RESTful HTTP-API for the B2STAGE service inside the EUDAT project
https://eudat-b2stage.github.io/http-api/
MIT License
7 stars 7 forks source link

Upload performance #112

Closed chStaiger closed 6 years ago

chStaiger commented 6 years ago

I quickly tested the upload performance of a rather medium file. Data transfer took place from SURFsara HPC cluster to the B2STAGE HTTP API test instance at CINECA. Code:

TOKEN="mysecrettoken"
SERVER='https://b2stage-test.cineca.it'
# Create 10GB file
dd if=/dev/zero of=file10G bs=1G count=10
time curl -X PUT -H "Authorization: Bearer $TOKEN" -F file=@file10G \
     $SERVER/api/registered/cinecaDMPZone1/home/cstaiger/upload/file10G

Result:

real    21m6.607s
pdonorio commented 6 years ago

Hi @chStaiger, it seems you tested the normal upload.

To reach better performance we needed to find a way that allows direct streaming of the HTTP packets to the iRODS socket; with Python/Flask this was possible only by allowing the content type HTTP header to be application/octet-stream.

Without doing so the web server would first save the file into his filesystem cache and then send it to iRODS, resulting in high overhead.

You can see the example for trying the "streaming mode" in the docs: https://eudat-b2stage.github.io/http-api/docs/user/registered.html#put

I have made a test with 10GB by using the curl streaming on your code:

# test performed from a host outside of CINECA
time curl -X PUT \
    -H "Authorization: Bearer $TOKEN" \
    -H "Content-Type: application/octet-stream" \
    -T file10G \
    $SERVER/api/registered/YOUR/PATH/TO/FOLDER/FILENAME

...

real    3m58.268s

Could you please have another try with this and come back to me?

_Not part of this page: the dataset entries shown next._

/-! ## Decoding: a word of each instruction, written out from 30_encoding R42, R43 -/

/-- 1201: opcode 01, modes 2, 1, 0 (the example of R59). -/
theorem test_decode_add : decode [1201, 3, 7, 9] = .ok (.add (.rel 3) (.imm 7) (.pos 9)) := rfl
/-- 1002: opcode 02, modes 0, 1, 0 (W8). -/
theorem test_decode_mul : decode [1002, 20, 2, 21] = .ok (.mul (.pos 20) (.imm 2) (.pos 21)) := rfl
/-- 203: opcode 03, mode 2 (W7). -/
theorem test_decode_in : decode [203, 2] = .ok (.inp (.rel 2)) := rfl
/-- 104: opcode 04, mode 1 (R59). -/
theorem test_decode_out : decode [104, 42] = .ok (.out (.imm 42)) := rfl
/-- 1005: opcode 05, modes 0, 1 (P4). -/
theorem test_decode_jt : decode [1005, 22, 18] = .ok (.jt (.pos 22) (.imm 18)) := rfl
/-- 1206: opcode 06, modes 2, 1 (P6). -/
theorem test_decode_jf : decode [1206, 0, 22] = .ok (.jf (.rel 0) (.imm 22)) := rfl
/-- 107: opcode 07, modes 1, 0, 0 (P4). -/
theorem test_decode_lt : decode [107, 100, 21, 22] = .ok (.lt (.imm 100) (.pos 21) (.pos 22)) := rfl
/-- 20108: opcode 08, modes 1, 0, 2 (R42). -/
theorem test_decode_eq : decode [20108, -5, 6, 7] = .ok (.eq (.imm (-5)) (.pos 6) (.rel 7)) := rfl
/-- 209: opcode 09, mode 2 (vector R4). -/
theorem test_decode_arb : decode [209, 0] = .ok (.arb (.rel 0)) := rfl
theorem test_decode_hlt : decode [99] = .ok .hlt := rfl
/-- Vectors D-1 to D-10: what is no instruction. -/
theorem test_decode_rejects : decode [10] = .error .badOpcode ∧ decode [98] = .error .badOpcode ∧
    decode [301, 0, 0, 0] = .error .badMode ∧ decode [-1] = .error .negativeWord ∧ decode [199] = .error .extraModeDigits ∧
    decode [100001, 0, 0, 0] = .error .extraModeDigits ∧ decode [10004, 0] = .error .extraModeDigits :=
  ⟨rfl, rfl, rfl, rfl, rfl, rfl, rfl⟩

/-! ## One step of each instruction -/

/-- A1: the destination is also a source. -/
theorem test_add_reads_old_value : cellAfter [1, 0, 0, 0, 99] 0 = some 2 := by decide
/-- A3: MAX + 1. -/
theorem test_add_overflows :
    resultsAfter [1101, 9223372036854775807, 1, 0, 99] = some [.fault ⟨.overflow 1, 0⟩] := by decide
/-- M6: -(2^62) * 2 = MIN, exactly. -/
theorem test_mul_min :
    cellAfter [1102, -4611686018427387904, 2, 0, 99] 0 = some (-9223372036854775808) := by decide
/-- M8: MIN * -1. -/
theorem test_mul_overflows :
    resultsAfter [1102, -9223372036854775808, -1, 0, 99] = some [.fault ⟨.overflow 2, 0⟩] := by decide
/-- L4: signed; L2: the first operand is on the left. -/
theorem test_lt : cellAfter [1107, -1, 0, 0, 99] 0 = some 1 ∧ cellAfter [1107, 5, 3, 0, 99] 0 = some 0 := by decide
/-- E2, E3. -/
theorem test_eq : cellAfter [1108, 8, 9, 0, 99] 0 = some 0 ∧ cellAfter [8, 0, 0, 0, 99] 0 = some 1 := by decide
/-- J2, J3, J10. -/
theorem test_jt : ipAfter [1105, 0, 9] = some 3 ∧ ipAfter [1105, -1, 9] = some 9 ∧ ipAfter [5, 3, 4, 1, 0] = some 0 := by
  decide
/-- J7: a taken jump to -1; J8: not taken, the target is not looked at. -/
theorem test_jt_negative : resultsAfter [1105, 1, -1] = some [.fault ⟨.address (-1), 0⟩] ∧ ipAfter [1105, 0, -1] = some 3 := by
  decide
/-- J4, J6, J9. -/
theorem test_jf : ipAfter [1106, 0, 9] = some 9 ∧ ipAfter [1106, -9223372036854775808, 9] = some 3 ∧
    ipAfter [1006, 100, 5] = some 5 := by decide
/-- The second ARB of vector R4: read through the old relative base. -/
theorem test_arb_old_base :
    ((nextState? (exec (.arb (.rel 0)) (running { engine [109, 2, 209, 0, 99] with ip := 2, rb := 2 } (nb []) (nb [])))).bind
      fun s => (s.engine? 0).map fun e => (e.rb, e.ip)) = some (211, 4) := by decide
/-- IO1: a non-blocking empty channel; IO10: the destination is checked first. -/
theorem test_in_faults : resultsAfter [3, 0, 99] = some [.fault ⟨.channelUnderflow, 0⟩] ∧
    resultsAfter [3, -5, 99] = some [.fault ⟨.address (-5), 0⟩] := by decide
/-- IO3, IO5: YieldIn; mode 1 on a destination. -/
theorem test_in : resultsAfter [3, 0, 99] (bl [7]) = some [.signal 1] ∧ cellAfter [103, 5, 99] 5 (nb [4]) = some 4 := by
  decide
/-- IO6: YieldOut; D-12: an immediate -1 is no address. -/
theorem test_out : ((after [104, 42, 99] (nb []) (bl [])).map fun s => (s.channels, s.results)) =
    some ([nb [], bl [42]], [.signal 2]) ∧ (after [104, -1, 99]).map (fun s => s.channels) = some [nb [], nb [-1]] := by
  decide
/-- H1. -/
theorem test_hlt : ((after [99]).bind fun s => (s.engine? 0).map fun e => (e.status, e.ip, s.results)) =
    some (.halted, 0, [.signal 0]) := by decide
/-- D-7: modes are checked before operands are read. -/
theorem test_fault_priority :
    resultsAfter [30001, -1, 0, 0] = some [.fault ⟨.decode .badMode 30001, 0⟩] := by decide
/-- W1: a read beyond the program gives 0 and grows memory to 101 cells. -/
theorem test_growth : ((after [4, 100, 99]).bind fun s => (s.engine? 0).map fun e => (e.len, s.channels)) =
    some (101, [nb [], nb [0]]) := by decide

/-! ## Program text (T1 to T7) and host commands (T8 to T10) -/

theorem test_parse : parseText 64 [' ', '1', ' ', ',', ' ', '-', '2', ' ', '\n'] = .ok [1, -2] ∧
    parseText 64 ['+', '5'] = .ok [5] := ⟨rfl, rfl⟩
theorem test_parse_fails : parseText 64 ['1', ',', '2', ','] = .error 2 ∧ parseText 64 ['1', ' ', '2'] = .error 0 ∧
    parseText 64 [] = .error 0 := ⟨rfl, rfl, rfl⟩
theorem test_parse_limits : parseText 64 "9223372036854775808".toList = .error 0 ∧
    parseText 64 "-9223372036854775808".toList = .ok [-9223372036854775808] := ⟨rfl, rfl⟩
theorem test_pop_empty : (nextState? (step (idle (engine []) (nb []) (.pop 0)))).map (fun s => s.results) =
    some [.hostFault .channelUnderflow] := by decide
theorem test_read_mem : (nextState? (step (idle (engine [7]) (nb []) (.readMem 0 (-1))))).map (fun s => s.results) =
    some [.refused] := by decide
theorem test_pop_newest : (nextState? (step (idle (engine []) (nb [1, 2]) (.pop 0)))).map (fun s => (s.channels, s.results)) =
    some ([nb [1]], [.value 2]) := by decide

/-! ## The assembly notation: program P4 -/

def loop : List Char := ['l']
def done : List Char := ['d']

theorem test_assemble : assemble [
      .label loop,
      .instr .inp [.pos (.num 20)],
      .instr .mul [.pos (.num 20), .imm (.num 2), .pos (.num 21)],
      .instr .out [.pos (.num 21)],
      .instr .lt [.imm (.num 100), .pos (.num 21), .pos (.num 22)],
      .instr .jt [.pos (.num 22), .imm (.label done)],
      .instr .jmp [.imm (.label loop)],
      .label done, .instr .hlt []] =
    some [3, 20, 1002, 20, 2, 21, 4, 21, 107, 100, 21, 22, 1005, 22, 18, 1105, 1, 0, 99] := by decide

/-- The relative forms, with an integer and with a label (R58: "[rb-n] means literal -n"). -/
theorem test_assemble_relative : assemble [
      .instr .out [.rel (.num 3)], .label loop, .instr .out [.relMinus (.num 3)], .instr .out [.relMinus (.label loop)]] =
    some [204, 3, 204, -3, 204, -2] := by decide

chStaiger commented 6 years ago

With the extended header I get:

real    4m52.104s

And when uploading larger files, the files get only transferred partially:

time curl -X PUT -H "Authorization: Bearer $TOKEN" -H "Content-Type: application/octet-stream" \
-F file=@file100G $SERVER/api/registered/cinecaDMPZone1/home/cstaiger/upload/file100G_22-02

curl: (18) transfer closed with 233 bytes remaining to read

real    5m8.219s
user    0m6.540s
sys     0m4.280s
chStaiger commented 6 years ago

The only problem is, when you use streaming in the python API you will loose the ability to trigger event hooks in iRODS and you will loose the full audit trail in the iRODS logs, since iRODS will not notice, that someone is accessing its data objects. See ticket here: https://github.com/irods/python-irodsclient/issues/117

chStaiger commented 6 years ago

For comparison. A normal transfer with the iRODS native protocol for a 10GB file takes real 1m16.603s.

pdonorio commented 6 years ago

when uploading larger files, the files get only transferred partially

I think there might be some timeout / limit left somewhere, I could double check

when you use streaming in the python API you will loose the ability to trigger

You can't have it all with the current python library at the moment

A normal transfer with the iRODS native protocol for a 10GB file takes

Probably C++ original client leverage some parallel transfer on the socket so it is much more performant. I don't think we can gain much more in that direction.

In general our HTTP API wants to make things easier and simpler with a standard interface. We reached that with Python by losing some on the performance side.

pdonorio commented 6 years ago

I think this can be closed until we found a new way to boost performance based on prc library.